• _WHAT IS EXPECTED_
Using the records below, give again exactly the lines from the line that contains "theorem execKvappResume_keeps (c" through the line that contains "(swapWriteDone_keeps _ _ _)); case hv => decide))", both ends included, and only those.

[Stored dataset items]
──────────

-- ==== Sys2Proof/Laws/KeepsCore.lean ====
section
/-! SUPPORT. What may change, one lemma per operation (see `Keeps`): the shared operations: memory, records, faults, issue, tensor checks and the ways out of the chip. -/

namespace Sys2Proof.Machine

set_option linter.unusedSimpArgs false

/-! ### Machine/Cells.lean -/

theorem State.fixNote_keeps (s : State) (unit index n addr : Nat) : Keeps 256 s (State.fixNote s unit index n addr) := by
  unfold State.fixNote
  repeat' (first
    | with_reducible exact Keeps.refl _ _
    | with_reducible apply Keeps.ite
    | ((with_reducible apply Keeps.after (State.setLog_keeps _ _)); case hv => decide))
theorem State.decodeBurst_keeps (s : State) (b : Nat) (cov : Nat → Bool) : Keeps 1280 s (State.decodeBurst s b cov).1 := by
  unfold State.decodeBurst
  repeat' (first
    | with_reducible exact Keeps.refl _ _
    | ((with_reducible apply Keeps.after_setMem); (case hv => decide); (case h => (intro h; obtain ⟨h1, h2, h3⟩ := h; unfold MemOk; dsimp only; refine ⟨?_, ?_, ?_⟩ <;> first | (with_reducible first | exact h1 | exact h2 | exact h3 | exact mwf_wrBytes _ _ _ h1 | exact mwf_wrBytes _ _ _ h2 | exact mwf_wrBytes _ _ _ h3 | exact mwf_filter _ _ h1 | exact mwf_foldl_mset _ _ h2 | exact mwf_nil 0 | exact mwf_mset 0 _ _ _ h2 | exact loadInto_wf _ _ h3 | exact loadInto_wf _ _ (mwf_nil 0)) | exact h1 | exact h2 | exact h3)))
    | ((with_reducible apply Keeps.after (State.fixNote_keeps _ _ _ _ _)); case hv => decide)
    | with_reducible refine Keeps.trans ?_ (Keeps.foldl (fun s x => ?_) _ _))
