-- ==== Sys2Proof/Laws/KeepsCluster.lean ====
section
/-! SUPPORT. What may change, one lemma per operation (see `Keeps`): the work of a cluster: data movement, matrix, attention, key-value cache, scalar, vector, collectives. -/

namespace Sys2Proof.Machine

set_option linter.unusedSimpArgs false

/-! ### Machine/Range.lean -/

theorem State.rangePut_keeps (s : State) (T : Task) (layer : Nat) (done : Nat × Nat × Nat × Mon → Bool) : Keeps 140560 s (State.rangePut s T layer done) := by
  unfold State.rangePut
  try dsimp only
  repeat' (first
    | with_reducible exact Keeps.refl _ _
    | assumption
    | with_reducible apply Keeps.ite
    | ((with_reducible apply Keeps.after (State.structWr_keeps _ _ _ _)); case hv => decide)
    | ((with_reducible apply Keeps.after (State.modPt_keeps _ _ _)); case hv => decide)
    | with_reducible refine Keeps.trans ?_ (Keeps.foldl (fun s x => ?_) _ _)
    | with_reducible refine Keeps.trans ?_ (Keeps.foldlPair (fun s x => ?_) _ _)
    | with_reducible apply Keeps.ite_fst
    | with_reducible apply Keeps.ite_snd
    | intro _
    | split
    | with_reducible apply Keeps.of_pair (by assumption)
    | with_reducible apply Keeps.of_pair2 (by assumption)
    | dsimp only)
theorem State.rangeFlush_keeps (s : State) (T : Task) (layer : Nat) : Keeps 140560 s (State.rangeFlush s T layer) := by
  unfold State.rangeFlush
  repeat' (first
    | with_reducible exact Keeps.refl _ _
    | with_reducible apply Keeps.ite
    | ((with_reducible apply Keeps.after (State.rangePut_keeps _ _ _ _)); case hv => decide)
    | split)
theorem State.rangeFlushAll_keeps (s : State) (T : Task) : Keeps 140560 s (State.rangeFlushAll s T) := by
  unfold State.rangeFlushAll
  repeat' (first
    | with_reducible exact Keeps.refl _ _
    | with_reducible apply Keeps.ite
    | ((with_reducible apply Keeps.after (State.rangeFlush_keeps _ _ _)); case hv => decide)
    | with_reducible refine Keeps.trans ?_ (Keeps.foldl (fun s x => ?_) _ _))
theorem State.rangeClose_keeps (s : State) (T : Task) (layer : Nat) : Keeps 140560 s (State.rangeClose s T layer) := by
  unfold State.rangeClose
  try dsimp only
  repeat' (first
    | with_reducible exact Keeps.refl _ _
    | assumption
    | with_reducible apply Keeps.ite
    | ((with_reducible apply Keeps.after (State.rangePut_keeps _ _ _ _)); case hv => decide)
    | ((with_reducible apply Keeps.after (State.modPt_keeps _ _ _)); case hv => decide)
    | with_reducible refine Keeps.trans ?_ (Keeps.foldl (fun s x => ?_) _ _)
    | with_reducible refine Keeps.trans ?_ (Keeps.foldlPair (fun s x => ?_) _ _)
    | with_reducible apply Keeps.ite_fst
    | with_reducible apply Keeps.ite_snd
    | intro _
    | split
    | with_reducible apply Keeps.of_pair (by assumption)
    | with_reducible apply Keeps.of_pair2 (by assumption)
    | dsimp only)
theorem State.rangeCloseAll_keeps (s : State) (T : Task) : Keeps 140560 s (State.rangeCloseAll s T) := by
  unfold State.rangeCloseAll
  try dsimp only
  repeat' (first
    | with_reducible exact Keeps.refl _ _
    | assumption
    | with_reducible apply Keeps.ite
    | ((with_reducible apply Keeps.after (State.rangeClose_keeps _ _ _)); case hv => decide)
    | with_reducible refine Keeps.trans ?_ (Keeps.foldl (fun s x => ?_) _ _)
    | with_reducible refine Keeps.trans ?_ (Keeps.foldlPair (fun s x => ?_) _ _)
    | with_reducible apply Keeps.ite_fst
    | with_reducible apply Keeps.ite_snd
    | intro _
    | split
    | with_reducible apply Keeps.of_pair (by assumption)
    | with_reducible apply Keeps.of_pair2 (by assumption)
    | dsimp only)
theorem State.drawStream_keeps (s : State) (c : Nat) (field n : Nat) : Keeps 8192 s (State.drawStream s c field n).1 := by
  unfold State.drawStream
  repeat' (first
    | with_reducible exact Keeps.refl _ _
    | ((with_reducible apply Keeps.after (State.setPt_keeps _ _ _)); case hv => decide)
    | split
    | dsimp only)
theorem State.entryRd_keeps (s : State) (p : Fin 64) (a n : Nat) : Keeps 223000 s (State.entryRd s p a n).1 := by
  unfold State.entryRd
  try dsimp only
  repeat' (first
    | with_reducible exact Keeps.refl _ _
    | assumption
    | with_reducible apply Keeps.ite
    | ((with_reducible apply Keeps.after (State.structRd_keeps _ _ _ _)); case hv => decide)
    | with_reducible apply Keeps.ite_fst
    | with_reducible apply Keeps.ite_snd
    | intro _
    | split
    | with_reducible apply Keeps.of_pair (by assumption)
    | with_reducible apply Keeps.of_pair2 (by assumption)
    | dsimp only)
theorem State.rangeRecs_keeps (s : State) (p : Fin 64) (a : Nat) : Keeps 223000 s (State.rangeRecs s p a).1 := by
  unfold State.rangeRecs
  try dsimp only
  repeat' (first
    | with_reducible exact Keeps.refl _ _
    | assumption
    | with_reducible apply Keeps.ite
    | ((with_reducible apply Keeps.after (State.entryRd_keeps _ _ _ _)); case hv => decide)
    | with_reducible apply Keeps.ite_fst
    | with_reducible apply Keeps.ite_snd
    | intro _
    | split
    | with_reducible apply Keeps.of_pair (by assumption)
    | with_reducible apply Keeps.of_pair2 (by assumption)
    | dsimp only)
theorem State.invocFmt_keeps (s : State) (p : Fin 64) (layer : Nat) (k : BitVec 32) (ref : Bool) (pin thresh : Nat) : Keeps 223000 s (State.invocFmt s p layer k ref pin thresh).1 := by
  unfold State.invocFmt
  try dsimp only
  repeat' (first
    | with_reducible exact Keeps.refl _ _
    | assumption
    | with_reducible apply Keeps.ite
    | ((with_reducible apply Keeps.after (State.rangeRecs_keeps _ _ _)); case hv => decide)
    | with_reducible apply Keeps.ite_fst
    | with_reducible apply Keeps.ite_snd
    | intro _
    | split
    | with_reducible apply Keeps.of_pair (by assumption)
    | with_reducible apply Keeps.of_pair2 (by assumption)
    | dsimp only)
theorem State.takeInvoc_keeps (s : State) (T : Task) (c layer a : Nat) : Keeps 140560 s (State.takeInvoc s T c layer a).1 := by
  unfold State.takeInvoc
  repeat' (first
    | with_reducible exact Keeps.refl _ _
    | with_reducible apply Keeps.ite
    | ((with_reducible apply Keeps.after (State.structWr_keeps _ _ _ _)); case hv => decide)
    | ((with_reducible apply Keeps.after (State.modPt_keeps _ _ _)); case hv => decide))
theorem State.takeEntry_keeps (s : State) (T : Task) (layer a : Nat) : Keeps 223000 s (State.takeEntry s T layer a) := by
  unfold State.takeEntry
  repeat' (first
    | with_reducible exact Keeps.refl _ _
    | with_reducible apply Keeps.ite
    | ((with_reducible apply Keeps.after (State.entryRd_keeps _ _ _ _)); case hv => decide)
    | ((with_reducible apply Keeps.after (State.structWr_keeps _ _ _ _)); case hv => decide)
    | ((with_reducible apply Keeps.after (State.modPt_keeps _ _ _)); case hv => decide)
    | with_reducible refine Keeps.trans ?_ (Keeps.foldl (fun s x => ?_) _ _))
theorem State.rangeMerge_keeps (s : State) (T : Task) (layer : Nat) (k : BitVec 32) (fmt : Nat) (m : Mon) : Keeps 140560 s (State.rangeMerge s T layer k fmt m) := by
  unfold State.rangeMerge
  repeat' (first
    | with_reducible exact Keeps.refl _ _
    | with_reducible apply Keeps.ite
    | ((with_reducible apply Keeps.after (State.rangeFlush_keeps _ _ _)); case hv => decide)
    | ((with_reducible apply Keeps.after (State.modPt_keeps _ _ _)); case hv => decide)
    | split)
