-- ==== Sys2Proof/Laws/KeepsDevice.lean ====
section
/-! SUPPORT. What may change, one lemma per operation (see `Keeps`): links, flash, power, the guard and activation. -/

namespace Sys2Proof.Machine

set_option linter.unusedSimpArgs false

/-! ### Machine/Meridian.lean -/

theorem State.chooseParent_keeps (s : State) : Keeps 136448 s (State.chooseParent s) := by
  unfold State.chooseParent
  repeat' (first
    | with_reducible exact Keeps.refl _ _
    | with_reducible apply Keeps.ite
    | ((with_reducible apply Keeps.after_setMer); (case hv => decide); (case h => (unfold MerOk; dsimp only; first | with_reducible exact fun h => h | exact fun h => h | exact fun _ => ⟨fun _ => ⟨rfl, rfl⟩, by decide⟩ | exact fun _ => ⟨fun h => absurd h (by decide), decide_eq_true_iff⟩)))
    | ((with_reducible apply Keeps.after (State.trace_keeps _ _ _)); case hv => decide)
    | split)
theorem State.follow_keeps (s : State) (b : BeaconMsg) : Keeps 136452 s (State.follow s b) := by
  unfold State.follow
  repeat' (first
    | with_reducible exact Keeps.refl _ _
    | with_reducible apply Keeps.ite
    | ((with_reducible apply Keeps.after_setClk); (case hv => decide); (case h => (first | exact clkOk_done _ rfl rfl rfl | exact clkOk_start _ rfl rfl rfl | (unfold ClkOk; dsimp only; exact fun h => h) | skip; unfold ClkOk; dsimp only; first | with_reducible exact fun h => h | with_reducible exact clkOk_done _ rfl rfl rfl | exact clkOk_start _ rfl rfl rfl | exact fun h => h)))
    | ((with_reducible apply Keeps.after_setMer); (case hv => decide); (case h => (unfold MerOk; dsimp only; first | with_reducible exact fun h => h | exact fun h => h | exact fun _ => ⟨fun _ => ⟨rfl, rfl⟩, by decide⟩ | exact fun _ => ⟨fun h => absurd h (by decide), decide_eq_true_iff⟩)))
    | ((with_reducible apply Keeps.after (State.trace_keeps _ _ _)); case hv => decide)
    | ((with_reducible apply Keeps.after (State.bump_keeps _ _)); case hv => decide))
theorem beacon_keeps (n : Nat) (b : BeaconMsg) (s : State) : Keeps 138500 s (beacon n b s) := by
  unfold beacon
  repeat' (first
    | with_reducible exact Keeps.refl _ _
    | with_reducible apply Keeps.ite
    | ((with_reducible apply Keeps.after (State.follow_keeps _ _)); case hv => decide)
    | ((with_reducible apply Keeps.after (State.chooseParent_keeps _)); case hv => decide)
    | ((with_reducible apply Keeps.after (State.modPo_keeps _ _ _)); case hv => decide))
theorem beaconSend_keeps (n : Nat) (s : State) : Keeps 133120 s (beaconSend n s) := by
  unfold beaconSend
  repeat' (first
    | with_reducible exact Keeps.refl _ _
    | with_reducible apply Keeps.ite
    | ((with_reducible apply Keeps.after (State.modPo_keeps _ _ _)); case hv => decide)
    | ((with_reducible apply Keeps.after (State.bump_keeps _ _)); case hv => decide))
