-- ==== Sys2Proof/Laws/KeepsRows.lean ====
section
/-! SUPPORT. What may change, one lemma per operation (see `Keeps`): memory rows, power-up, the host port, registers, remote requests and the remaining families. -/

namespace Sys2Proof.Machine

set_option linter.unusedSimpArgs false

/-! ### Machine/Tick.lean -/

theorem idleTick_keeps (s : State) : Keeps 4100 s (idleTick s) := by
  unfold idleTick
  dsimp only
  refine Keeps.ite ?_ (Keeps.refl _ _)
  refine Keeps.after_setClk (by decide) (fun h => ?_) ?_
  · split
    · exact gearTick_ok _ h
    · exact h
  · exact Keeps.after_setMer (by decide) (merNext_ok _ _) (Keeps.refl _ _)
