-- ==== Sys2Proof/Laws/KeepsExec.lean ====
section
/-! SUPPORT. What each command may change (see `Keeps`), row by row. -/

namespace Sys2Proof.Machine

set_option linter.unusedSimpArgs false

/-! ### Machine/Matrix.lean -/

theorem execTmm_keeps (a : Agent) (w : Word) (s : State) : Keeps.Out 255768 s (execTmm a w s) := by
  unfold execTmm
  repeat' (first | apply Keeps.Out.next | exact Keeps.Out.fault | apply Keeps.Out.ite)
  repeat' (first
    | with_reducible exact Keeps.refl _ _
    | ((with_reducible apply Keeps.after (mIssue_keeps _ _ _ _ _)); case hv => decide))
theorem execTmmp_keeps (a : Agent) (w : Word) (s : State) : Keeps.Out 255768 s (execTmmp a w s) := by
  unfold execTmmp
  repeat' (first | apply Keeps.Out.next | exact Keeps.Out.fault | apply Keeps.Out.ite)
  repeat' (first
    | with_reducible exact Keeps.refl _ _
    | ((with_reducible apply Keeps.after (mIssue_keeps _ _ _ _ _)); case hv => decide))
theorem execInvocationRelease_keeps (c : Fin 768) (s : State) : Keeps.Out 223000 s (execInvocationRelease c s) := by
  unfold execInvocationRelease
  repeat' (first | apply Keeps.Out.next | exact Keeps.Out.fault | apply Keeps.Out.ite)
  repeat' (first
    | with_reducible exact Keeps.refl _ _
    | ((with_reducible apply Keeps.after (State.invocFmt_keeps _ _ _ _ _ _ _)); case hv => decide)
    | ((with_reducible apply Keeps.after (State.modJob_keeps _ _ _ _ _)); case hv => decide)
    | split)
theorem execTileEnd_keeps (c : Fin 768) (k : Fin 16) (s : State) : Keeps.Out 221440 s (execTileEnd c k s) := by
  unfold execTileEnd
  repeat' (first | apply Keeps.Out.next | exact Keeps.Out.fault | apply Keeps.Out.ite)
  repeat' (first
    | with_reducible exact Keeps.refl _ _
    | with_reducible apply Keeps.ite
    | ((with_reducible apply Keeps.after (tileEnd_keeps _ _ _)); case hv => decide))
theorem execBankDrain_keeps (c : Fin 768) (k : Fin 16) (b : Fin 2) (s : State) : Keeps.Out 16384 s (execBankDrain c k b s) := by
  unfold execBankDrain
  repeat' (first | apply Keeps.Out.next | exact Keeps.Out.fault | apply Keeps.Out.ite)
  repeat' (first
    | with_reducible exact Keeps.refl _ _
    | with_reducible apply Keeps.ite
    | ((with_reducible apply Keeps.after (bankDrain_keeps _ _ _ _)); case hv => decide))
theorem execBankDrainEnd_keeps (c : Fin 768) (k : Fin 16) (b : Fin 2) (s : State) : Keeps.Out 16384 s (execBankDrainEnd c k b s) := by
  unfold execBankDrainEnd
  repeat' (first | apply Keeps.Out.next | exact Keeps.Out.fault | apply Keeps.Out.ite)
  repeat' (first
    | with_reducible exact Keeps.refl _ _
    | with_reducible apply Keeps.ite
    | ((with_reducible apply Keeps.after (bankDrainEnd_keeps _ _ _ _)); case hv => decide))

/-! ### Machine/DataMove.lean -/

theorem execDmov_keeps (a : Agent) (w : Word) (s : State) : Keeps.Out 245760 s (execDmov a w s) := by
  unfold execDmov
  repeat' (first | apply Keeps.Out.next | exact Keeps.Out.fault | apply Keeps.Out.ite)
  repeat' (first
    | with_reducible exact Keeps.refl _ _
    | ((with_reducible apply Keeps.after (dmovIssue_keeps _ _ _)); case hv => decide))
theorem execGath_keeps (a : Agent) (w : Word) (s : State) : Keeps.Out 245760 s (execGath a w s) := by
  unfold execGath
  repeat' (first | apply Keeps.Out.next | exact Keeps.Out.fault | apply Keeps.Out.ite)
  repeat' (first
    | with_reducible exact Keeps.refl _ _
    | ((with_reducible apply Keeps.after (gathIssue_keeps _ _ _)); case hv => decide))
theorem execAtom_keeps (a : Agent) (w : Word) (s : State) : Keeps.Out 245760 s (execAtom a w s) := by
  unfold execAtom
  repeat' (first | apply Keeps.Out.next | exact Keeps.Out.fault | apply Keeps.Out.ite)
  repeat' (first
    | with_reducible exact Keeps.refl _ _
    | ((with_reducible apply Keeps.after (atomIssue_keeps _ _ _)); case hv => decide))

/-! ### Machine/Attention.lean -/

theorem execKvapp_keeps (a : Agent) (w : Word) (s : State) : Keeps.Out 255248 s (execKvapp a w s) := by
  unfold execKvapp
  repeat' (first | apply Keeps.Out.next | exact Keeps.Out.fault | apply Keeps.Out.ite)
  repeat' (first
    | with_reducible exact Keeps.refl _ _
    | ((with_reducible apply Keeps.after (kvappIssue_keeps _ _ _)); case hv => decide))
theorem execKvappResume_keeps (c : Fin 768) (s : State) : Keeps.Out 16384 s (execKvappResume c s) := by
  unfold execKvappResume
  repeat' (first | apply Keeps.Out.next | exact Keeps.Out.fault | apply Keeps.Out.ite)
  repeat' (first
    | with_reducible exact Keeps.refl _ _
    | ((with_reducible apply Keeps.after (State.modJob_keeps _ _ _ _ _)); case hv => decide)
    | split)
theorem execKvstg_keeps (a : Agent) (w : Word) (s : State) : Keeps.Out 255248 s (execKvstg a w s) := by
  unfold execKvstg
  repeat' (first | apply Keeps.Out.next | exact Keeps.Out.fault | apply Keeps.Out.ite)
  repeat' (first
    | with_reducible exact Keeps.refl _ _
    | ((with_reducible apply Keeps.after (kvstgIssue_keeps _ _ _)); case hv => decide))
theorem execAttn_keeps (a : Agent) (w : Word) (s : State) : Keeps.Out 255248 s (execAttn a w s) := by
  unfold execAttn
  repeat' (first | apply Keeps.Out.next | exact Keeps.Out.fault | apply Keeps.Out.ite)
  repeat' (first
    | with_reducible exact Keeps.refl _ _
    | ((with_reducible apply Keeps.after (attnIssue_keeps _ _ _)); case hv => decide))

/-! ### Machine/Kv.lean -/

theorem execSwapWriteDone_keeps (p : Fin 64) (sid : BitVec 32) (s : State) : Keeps.Out 8192 s (execSwapWriteDone p sid s) := by
  unfold execSwapWriteDone
  repeat' (first | apply Keeps.Out.next | exact Keeps.Out.fault | apply Keeps.Out.ite)
  repeat' (first
    | with_reducible exact Keeps.refl _ _
    | ((with_reducible apply Keeps.after (swapWriteDone_keeps _ _ _)); case hv => decide))
theorem execSwapReadDone_keeps (p : Fin 64) (sid : BitVec 32) (tagOk : Bool) (s : State) : Keeps.Out 223000 s (execSwapReadDone p sid tagOk s) := by
  unfold execSwapReadDone
  repeat' (first | apply Keeps.Out.next | exact Keeps.Out.fault | apply Keeps.Out.ite)
  repeat' (first
    | with_reducible exact Keeps.refl _ _
    | ((with_reducible apply Keeps.after (swapReadDone_keeps _ _ _ _)); case hv => decide))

──────────

• _YOUR SOLUTION_
theorem execKvappResume_keeps (c : Fin 768) (s : State) : Keeps.Out 16384 s (execKvappResume c s) := by
  unfold execKvappResume
  repeat' (first | apply Keeps.Out.next | exact Keeps.Out.fault | apply Keeps.Out.ite)
  repeat' (first
    | with_reducible exact Keeps.refl _ _
    | ((with_reducible apply Keeps.after (State.modJob_keeps _ _ _ _ _)); case hv => decide)
    | split)
theorem execKvstg_keeps (a : Agent) (w : Word) (s : State) : Keeps.Out 255248 s (execKvstg a w s) := by
  unfold execKvstg
  repeat' (first | apply Keeps.Out.next | exact Keeps.Out.fault | apply Keeps.Out.ite)
  repeat' (first
    | with_reducible exact Keeps.refl _ _
    | ((with_reducible apply Keeps.after (kvstgIssue_keeps _ _ _)); case hv => decide))
theorem execAttn_keeps (a : Agent) (w : Word) (s : State) : Keeps.Out 255248 s (execAttn a w s) := by
  unfold execAttn
  repeat' (first | apply Keeps.Out.next | exact Keeps.Out.fault | apply Keeps.Out.ite)
  repeat' (first
    | with_reducible exact Keeps.refl _ _
    | ((with_reducible apply Keeps.after (attnIssue_keeps _ _ _)); case hv => decide))

/-! ### Machine/Kv.lean -/

theorem execSwapWriteDone_keeps (p : Fin 64) (sid : BitVec 32) (s : State) : Keeps.Out 8192 s (execSwapWriteDone p sid s) := by
  unfold execSwapWriteDone
  repeat' (first | apply Keeps.Out.next | exact Keeps.Out.fault | apply Keeps.Out.ite)
  repeat' (first
    | with_reducible exact Keeps.refl _ _
    | ((with_reducible apply Keeps.after (swapWriteDone_keeps _ _ _)); case hv => decide))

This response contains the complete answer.